Personally, I don't understand how the rounded corners on a phone, or how unlocking a phone by swiping a toggle can be copyrighted. What about Motorola and HTC? are they next? Did Google do anything to help Samsung???Have they entered the fight yet?

How can this effect AOKP and some of the other highly popular custom ROMs? What would happen to them if Apple grout suit against them? Could they fight it, or would they just fold up?

This concerns me greatly because of how one sided this verdict was by not recognizing any of Samsungs complaints.

I'm typing this on my iPad which is going to be traded on a droid pad as soon as I can.


----------



## Goose306 (Sep 12, 2011)

I think we'll know the end results once the monetary values and the (probably never ending) appeals get sorted.

Anywho, its a strike (at this time) mostly just against some very specific Samsung handsets and tablets. It doesn't affect other OEMs or Android as a whole.

Such a verdict may embolden Apple to pursue OEMs.

Although Google just used Motorola to swing a FAT lawsuit at Apple. Its the first time Google has stepped into the fray. And they aren't light lawsuits like "swipe to unlock" it has to do with transmission of emails to clients (such as iPhones/iPads - even iMacs and Airbooks) and some other pretty damn heavy items. Google asked with their lawsuit to block all nearly all Apple devices in the United States.

TBH - I don't want to sound like a typical Android fan vs. Apple/etc. But its become abundantly clear that Google wanted to stay out of these fights. It bought Motorola with the intention of protecting itself as a relative start-up in the mobile world (and Motorola, being effectively one of the BIG first cell companies, along with the likes of Nokia, has a warchest of patents that anyone would be envious of). At this point though it seems almost necessary for them to step in and defend their embattled OEMs. The matter isn't really who swung first - its who keeps pushing it, and pushing it further and further, for what most sources are now recognizing are more and more ridiculous causes. Even my iFan friends are starting to get disgusted of Apple's action.

IMO - what I would love (opinion) as an Android fan - would be to have Sammy tell Apple to screw off on manufacturing their parts - and have Google disavow Apple products. Their business would instantly die. Apple is biting the hand that feeds, and its only a matter of time for them to bite too hard. They are weaning themselves off of these products but its far from done yet - and as far as weaning off Google... you really can't, for the most part. Google sort of owns the internet at this point lol. Or at least some of the most interesting parts. I know this would kill competition - which is bad for everyone - and will never happen. But still... somewhere in my heart we'd all love to see someone who's playing chickenshit like Apple is right now to get their comeupance.
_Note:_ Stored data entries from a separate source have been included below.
-- ==== Sys2Proof/Decode.lean ====
section
/-! DEFINITION. The dispatch ROM, the decoder of a whole frame, and the encoder (30_encoding). The ROM look-up is the one
the machine dispatches with; the whole-frame decoder states which byte strings are frames of the 48 commands and names
the first check a byte string fails, in the order of 60_exceptions R314. -/

namespace Sys2Proof

/-- What the dispatch ROM answers for a pair (30 R100, R102, R103; 42 R160). -/
inductive RomResult where
  /-- The pair is one of the 48 rows. -/
  | row (i : Instr)
  /-- The control word is none of the six family values: `E_UNK_CTRL`, whatever the command word is. -/
  | unknownControl (ctrl cmd : Byte)
  /-- The control word is known and the command word is not in that family's rows: `E_UNK_CMD`. -/
  | unknownCommand (ctrl cmd : Byte)
deriving DecidableEq, Repr

/-- The System family's rows, control word 0x01 (30 R100). -/
def romSystem (cmd : Byte) (p : List Byte) : RomResult :=
  match cmd with
  | 0x01#8 => .row (.sysHb p)
  | 0x02#8 => .row (.sysRst p)
  | _ => .unknownCommand 0x01#8 cmd

/-- The Product family's rows, control word 0x02 (30 R100). -/
def romProduct (cmd : Byte) (p : List Byte) : RomResult :=
  match cmd with
  | 0xA1#8 => .row (.prdA1 p)
  | 0xA2#8 => .row (.prdA2 p)
  | 0xA3#8 => .row (.prdA3 p)
  | 0xA4#8 => .row (.prdA4 p)
  | 0xA5#8 => .row (.prdProto p)
  | _ => .unknownCommand 0x02#8 cmd

/-- The WorkStatus family's rows, control word 0x05 (30 R100). -/
def romWorkStatus (cmd : Byte) (p : List Byte) : RomResult :=
  match cmd with
  | 0x01#8 => .row (.wsScene01 p)
  | 0x07#8 => .row (.wsScene07 p)
  | 0x87#8 => .row (.wsScene87 p)
  | 0x08#8 => .row (.wsSens08 p)
  | 0x88#8 => .row (.wsSens88 p)
  | 0x81#8 => .row (.wsInit81 p)
  | _ => .unknownCommand 0x05#8 cmd

/-- The DetectionRange family's rows, control word 0x07 (30 R100). -/
def romDetectionRange (cmd : Byte) (p : List Byte) : RomResult :=
  match cmd with
  | 0x01#8 => .row (.drMov01 p)
  | 0x81#8 => .row (.drMov81 p)
  | 0x04#8 => .row (.drSta04 p)
  | 0x84#8 => .row (.drSta84 p)
  | _ => .unknownCommand 0x07#8 cmd

/-- The OpenInfo family's rows, control word 0x08 (30 R100). -/
def romOpenInfo (cmd : Byte) (p : List Byte) : RomResult :=
  match cmd with
  | 0x00#8 => .row (.oiSw00 p)
  | 0x80#8 => .row (.oiSw80 p)
  | 0x01#8 => .row (.oiBurst01 p)
  | 0x06#8 => .row (.oiAppr06 p)
  | 0x07#8 => .row (.oiAmpl07 p)
  | 0x87#8 => .row (.oiAmpl87 p)
  | 0x08#8 => .row (.oiJth08 p)
  | 0x88#8 => .row (.oiJth88 p)
  | 0x09#8 => .row (.oiAth09 p)
  | 0x89#8 => .row (.oiAth89 p)
  | 0x0A#8 => .row (.oiPbd0A p)
  | 0x8A#8 => .row (.oiPbd8A p)
  | 0x0B#8 => .row (.oiTbd0B p)
  | 0x8B#8 => .row (.oiTbd8B p)
  | 0x0C#8 => .row (.oiTtrig0C p)
  | 0x8C#8 => .row (.oiTtrig8C p)
  | 0x0D#8 => .row (.oiTrest0D p)
  | 0x8D#8 => .row (.oiTrest8D p)
  | 0x0E#8 => .row (.oiTunm0E p)
  | 0x8E#8 => .row (.oiTunm8E p)
  | 0x83#8 => .row (.oiPdist83 p)
  | _ => .unknownCommand 0x08#8 cmd

/-- The Human family's rows, control word 0x80 (30 R100). -/
def romHuman (cmd : Byte) (p : List Byte) : RomResult :=
  match cmd with
  | 0x01#8 => .row (.huPres01 p)
  | 0x81#8 => .row (.huPres81 p)
  | 0x02#8 => .row (.huMot02 p)
  | 0x82#8 => .row (.huMot82 p)
  | 0x03#8 => .row (.huAmpl03 p)
  | 0x83#8 => .row (.huAmpl83 p)
  | 0x0A#8 => .row (.huUnm0A p)
  | 0x8A#8 => .row (.huUnm8A p)
  | 0x0B#8 => .row (.huAppr0B p)
  | 0x8B#8 => .row (.huAppr8B p)
  | _ => .unknownCommand 0x80#8 cmd

/-- The dispatch ROM: the control word first, exact match against the six family values, then the command word, exact match
against that family's rows (30 R101, 42 R160). It is constant (20 R62). -/
def romLookup (ctrl cmd : Byte) (p : List Byte) : RomResult :=
  match ctrl with
  | 0x01#8 => romSystem cmd p
  | 0x02#8 => romProduct cmd p
  | 0x05#8 => romWorkStatus cmd p
  | 0x07#8 => romDetectionRange cmd p
  | 0x08#8 => romOpenInfo cmd p
  | 0x80#8 => romHuman cmd p
  | _ => .unknownControl ctrl cmd

/-- The control word of a row (30 R100). -/
def Instr.control : Instr → Byte
  | .sysHb _ => 0x01#8
  | .sysRst _ => 0x01#8
  | .prdA1 _ => 0x02#8
  | .prdA2 _ => 0x02#8
  | .prdA3 _ => 0x02#8
  | .prdA4 _ => 0x02#8
  | .prdProto _ => 0x02#8
  | .wsScene01 _ => 0x05#8
  | .wsScene07 _ => 0x05#8
  | .wsScene87 _ => 0x05#8
  | .wsSens08 _ => 0x05#8
  | .wsSens88 _ => 0x05#8
  | .wsInit81 _ => 0x05#8
  | .drMov01 _ => 0x07#8
  | .drMov81 _ => 0x07#8
  | .drSta04 _ => 0x07#8
  | .drSta84 _ => 0x07#8
  | .oiSw00 _ => 0x08#8
  | .oiSw80 _ => 0x08#8
  | .oiBurst01 _ => 0x08#8
  | .oiAppr06 _ => 0x08#8
  | .oiAmpl07 _ => 0x08#8
  | .oiAmpl87 _ => 0x08#8
  | .oiJth08 _ => 0x08#8
  | .oiJth88 _ => 0x08#8
  | .oiAth09 _ => 0x08#8
  | .oiAth89 _ => 0x08#8
  | .oiPbd0A _ => 0x08#8
  | .oiPbd8A _ => 0x08#8
  | .oiTbd0B _ => 0x08#8
  | .oiTbd8B _ => 0x08#8
  | .oiTtrig0C _ => 0x08#8
  | .oiTtrig8C _ => 0x08#8
  | .oiTrest0D _ => 0x08#8
  | .oiTrest8D _ => 0x08#8
  | .oiTunm0E _ => 0x08#8
  | .oiTunm8E _ => 0x08#8
  | .oiPdist83 _ => 0x08#8
  | .huPres01 _ => 0x80#8
  | .huPres81 _ => 0x80#8
  | .huMot02 _ => 0x80#8
  | .huMot82 _ => 0x80#8
  | .huAmpl03 _ => 0x80#8
  | .huAmpl83 _ => 0x80#8
  | .huUnm0A _ => 0x80#8
  | .huUnm8A _ => 0x80#8
  | .huAppr0B _ => 0x80#8
  | .huAppr8B _ => 0x80#8

/-- The command word of a row (30 R100). -/
def Instr.command : Instr → Byte
  | .sysHb _ => 0x01#8
  | .sysRst _ => 0x02#8
  | .prdA1 _ => 0xA1#8
  | .prdA2 _ => 0xA2#8
  | .prdA3 _ => 0xA3#8
  | .prdA4 _ => 0xA4#8
  | .prdProto _ => 0xA5#8
  | .wsScene01 _ => 0x01#8
  | .wsScene07 _ => 0x07#8
  | .wsScene87 _ => 0x87#8
  | .wsSens08 _ => 0x08#8
  | .wsSens88 _ => 0x88#8
  | .wsInit81 _ => 0x81#8
  | .drMov01 _ => 0x01#8
  | .drMov81 _ => 0x81#8
  | .drSta04 _ => 0x04#8
  | .drSta84 _ => 0x84#8
  | .oiSw00 _ => 0x00#8
  | .oiSw80 _ => 0x80#8
  | .oiBurst01 _ => 0x01#8
  | .oiAppr06 _ => 0x06#8
  | .oiAmpl07 _ => 0x07#8
  | .oiAmpl87 _ => 0x87#8
  | .oiJth08 _ => 0x08#8
  | .oiJth88 _ => 0x88#8
  | .oiAth09 _ => 0x09#8
  | .oiAth89 _ => 0x89#8
  | .oiPbd0A _ => 0x0A#8
  | .oiPbd8A _ => 0x8A#8
  | .oiTbd0B _ => 0x0B#8
  | .oiTbd8B _ => 0x8B#8
  | .oiTtrig0C _ => 0x0C#8
  | .oiTtrig8C _ => 0x8C#8
  | .oiTrest0D _ => 0x0D#8
  | .oiTrest8D _ => 0x8D#8
  | .oiTunm0E _ => 0x0E#8
  | .oiTunm8E _ => 0x8E#8
  | .oiPdist83 _ => 0x83#8
  | .huPres01 _ => 0x01#8
  | .huPres81 _ => 0x81#8
  | .huMot02 _ => 0x02#8
  | .huMot82 _ => 0x82#8
  | .huAmpl03 _ => 0x03#8
  | .huAmpl83 _ => 0x83#8
  | .huUnm0A _ => 0x0A#8
  | .huUnm8A _ => 0x8A#8
  | .huAppr0B _ => 0x0B#8
  | .huAppr8B _ => 0x8B#8

/-- The bytes of a frame before its checksum: header, pair, big-endian `data_len`, payload (30 R108). -/
def frameBody (cc ss : Byte) (p : List Byte) : List Byte :=
  [Config.hdr0, Config.hdr1, cc, ss, BitVec.ofNat 8 (p.length / 256), BitVec.ofNat 8 p.length] ++ p

/-- `FRAME(cc, ss, p)` (30 R107, R108): the complete frame with the correct checksum and the tail. -/
def frame (cc ss : Byte) (p : List Byte) : List Byte :=
  frameBody cc ss p ++ [Machine.sum8 (frameBody cc ss p), Config.tail0, Config.tail1]

/-- The bytes of an instruction, first byte first on the wire. -/
def encode (i : Instr) : List Byte := frame i.control i.command i.payload

/-- Why a byte string is not a frame of one of the 48 commands. -/
inductive Reject where
  /-- Fewer than the six bytes that give the length. -/
  | tooShort
  /-- Byte 0 is not 0x53 (41 R132). -/
  | header0
  /-- Byte 1 is not 0x59 (41 R133, `E_HDR2`). -/
  | header1
  /-- The high length byte is above 4 (41 R136, `E_LEN_HI`). -/
  | lengthHigh
  /-- The total length is above 32 (41 R137, `E_LEN_OVER`). -/
  | lengthOver
  /-- The byte string is not `data_len + 9` bytes long (30 R92). -/
  | wrongSize
  /-- Byte N-2 is not 0x54 (41 R140, `E_TAIL1`). -/
  | tail0
  /-- Byte N-1 is not 0x43 (41 R141, `E_TAIL2`). -/
  | tail1
  /-- The checksum byte is not the sum (41 R142, `E_CKSUM`). -/
  | badChecksum
  /-- The control word is unknown (`E_UNK_CTRL`). -/
  | unknownControl (ctrl cmd : Byte)
  /-- The command word is unknown under a known control word (`E_UNK_CMD`). -/
  | unknownCommand (ctrl cmd : Byte)
deriving DecidableEq, Repr

/-- The decoder's answer: an instruction, or a rejection by name. -/
inductive Decoded where
  | instr (i : Instr)
  | reject (r : Reject)
deriving DecidableEq, Repr

/-- The ROM's answer as the decoder's. -/
def RomResult.decoded : RomResult → Decoded
  | .row i => .instr i
  | .unknownControl c k => .reject (.unknownControl c k)
  | .unknownCommand c k => .reject (.unknownCommand c k)

/-- The checks after the length: size, tail bytes, checksum, then the ROM (60 R314). `n` is `data_len`, `rest` the bytes
from frame offset 6 on. -/
def decodeRest (bs : List Byte) (cc ss : Byte) (n : Nat) (rest : List Byte) : Decoded :=
  if rest.length ≠ n + 3 then .reject .wrongSize
  else if Machine.byteAt rest (n + 1) ≠ Config.tail0 then .reject .tail0
  else if Machine.byteAt rest (n + 2) ≠ Config.tail1 then .reject .tail1
  else if Machine.verify bs then (romLookup cc ss (rest.take n)).decoded
  else .reject .badChecksum

/-- The decoder of a whole frame, total on any bytes (30 R90, R91; checks in the order of 60 R314). -/
def decode (bs : List Byte) : Decoded :=
  match bs with
  | h0 :: h1 :: cc :: ss :: ll :: lo :: rest =>
    if h0 ≠ Config.hdr0 then .reject .header0
    else if h1 ≠ Config.hdr1 then .reject .header1
    else if Config.lenHiMax < ll.toNat then .reject .lengthHigh
    else if Config.maxPayload < ll.toNat * 256 + lo.toNat then .reject .lengthOver
    else decodeRest bs cc ss (ll.toNat * 256 + lo.toNat) rest
  | _ => .reject .tooShort

/-- The instruction of an answer, none for a rejection. -/
def Decoded.toOption : Decoded → Option Instr
  | .instr i => some i
  | .reject _ => none

/-- The frame that an opcode-table word stands for. The table numbers the 16 bits of the pair, the control word in bits 15
to 8 (30 R110); every bit above them is 0, so `data_len` is 0 and the payload is empty; header, checksum and tail are
fixed by the frame format (notes/assumptions/10.md). -/
def tableFrame (w : Nat) : List Byte := frame (BitVec.ofNat 8 (w / 256)) (BitVec.ofNat 8 w) []

/-- The instruction the decoder reads from an opcode-table word. Every row of the table has 16 bits. -/
def decodeTableWord (nbits w : Nat) : Option Instr :=
  if nbits = 16 then (decode (tableFrame w)).toOption else none

/-- The query template `QUERY(cc, ss) = FRAME(cc, ss, [0x0F])`, the one pseudo-instruction (30 R109, 47 R264). -/
def query (cc ss : Byte) : List Byte := frame cc ss [Config.queryByte]

/-- The 22 pairs the Query Encoder sends (47 R265), in table order. -/
def queryPairs : List (Byte × Byte) :=
  [(0x01#8, 0x01#8), (0x02#8, 0xA1#8), (0x02#8, 0xA2#8), (0x02#8, 0xA3#8), (0x02#8, 0xA4#8), (0x02#8, 0xA5#8),
   (0x05#8, 0x81#8), (0x05#8, 0x87#8), (0x05#8, 0x88#8), (0x07#8, 0x81#8), (0x07#8, 0x84#8), (0x80#8, 0x81#8),
   (0x80#8, 0x8A#8), (0x08#8, 0x80#8), (0x08#8, 0x83#8), (0x08#8, 0x88#8), (0x08#8, 0x89#8), (0x08#8, 0x8A#8),
   (0x08#8, 0x8B#8), (0x08#8, 0x8C#8), (0x08#8, 0x8D#8), (0x08#8, 0x8E#8)]

end Sys2Proof
end

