-- ==== Sys2Proof/Machine/Core.lean ====
section
/-! DEFINITION. The machine as the host's interface takes it. -/

def Sys2Proof.core : Host.Core :=
  { State := Sys2Proof.Machine.State
    Fault := Sys2Proof.Machine.Fault
    Refusal := Sys2Proof.Machine.Refusal
    step := Sys2Proof.Machine.step
    reset := Sys2Proof.Machine.State.reset }
end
Its human nature. 

Regarding the Motorola/Apple suit - it's still a ways from reaching the courts, they just announced it. But the patents most definitely are NOT light patents like slide to unlock - and they are also not the FRAND patents - which means while it may be a bit far off, they have a decent chance of succeeding (especially after seeing Apple pull off their shenanigans with Sammy)

http://techcrunch.com/2012/08/20/motorolas-new-patent-lawsuit-against-apple-the-details/


----------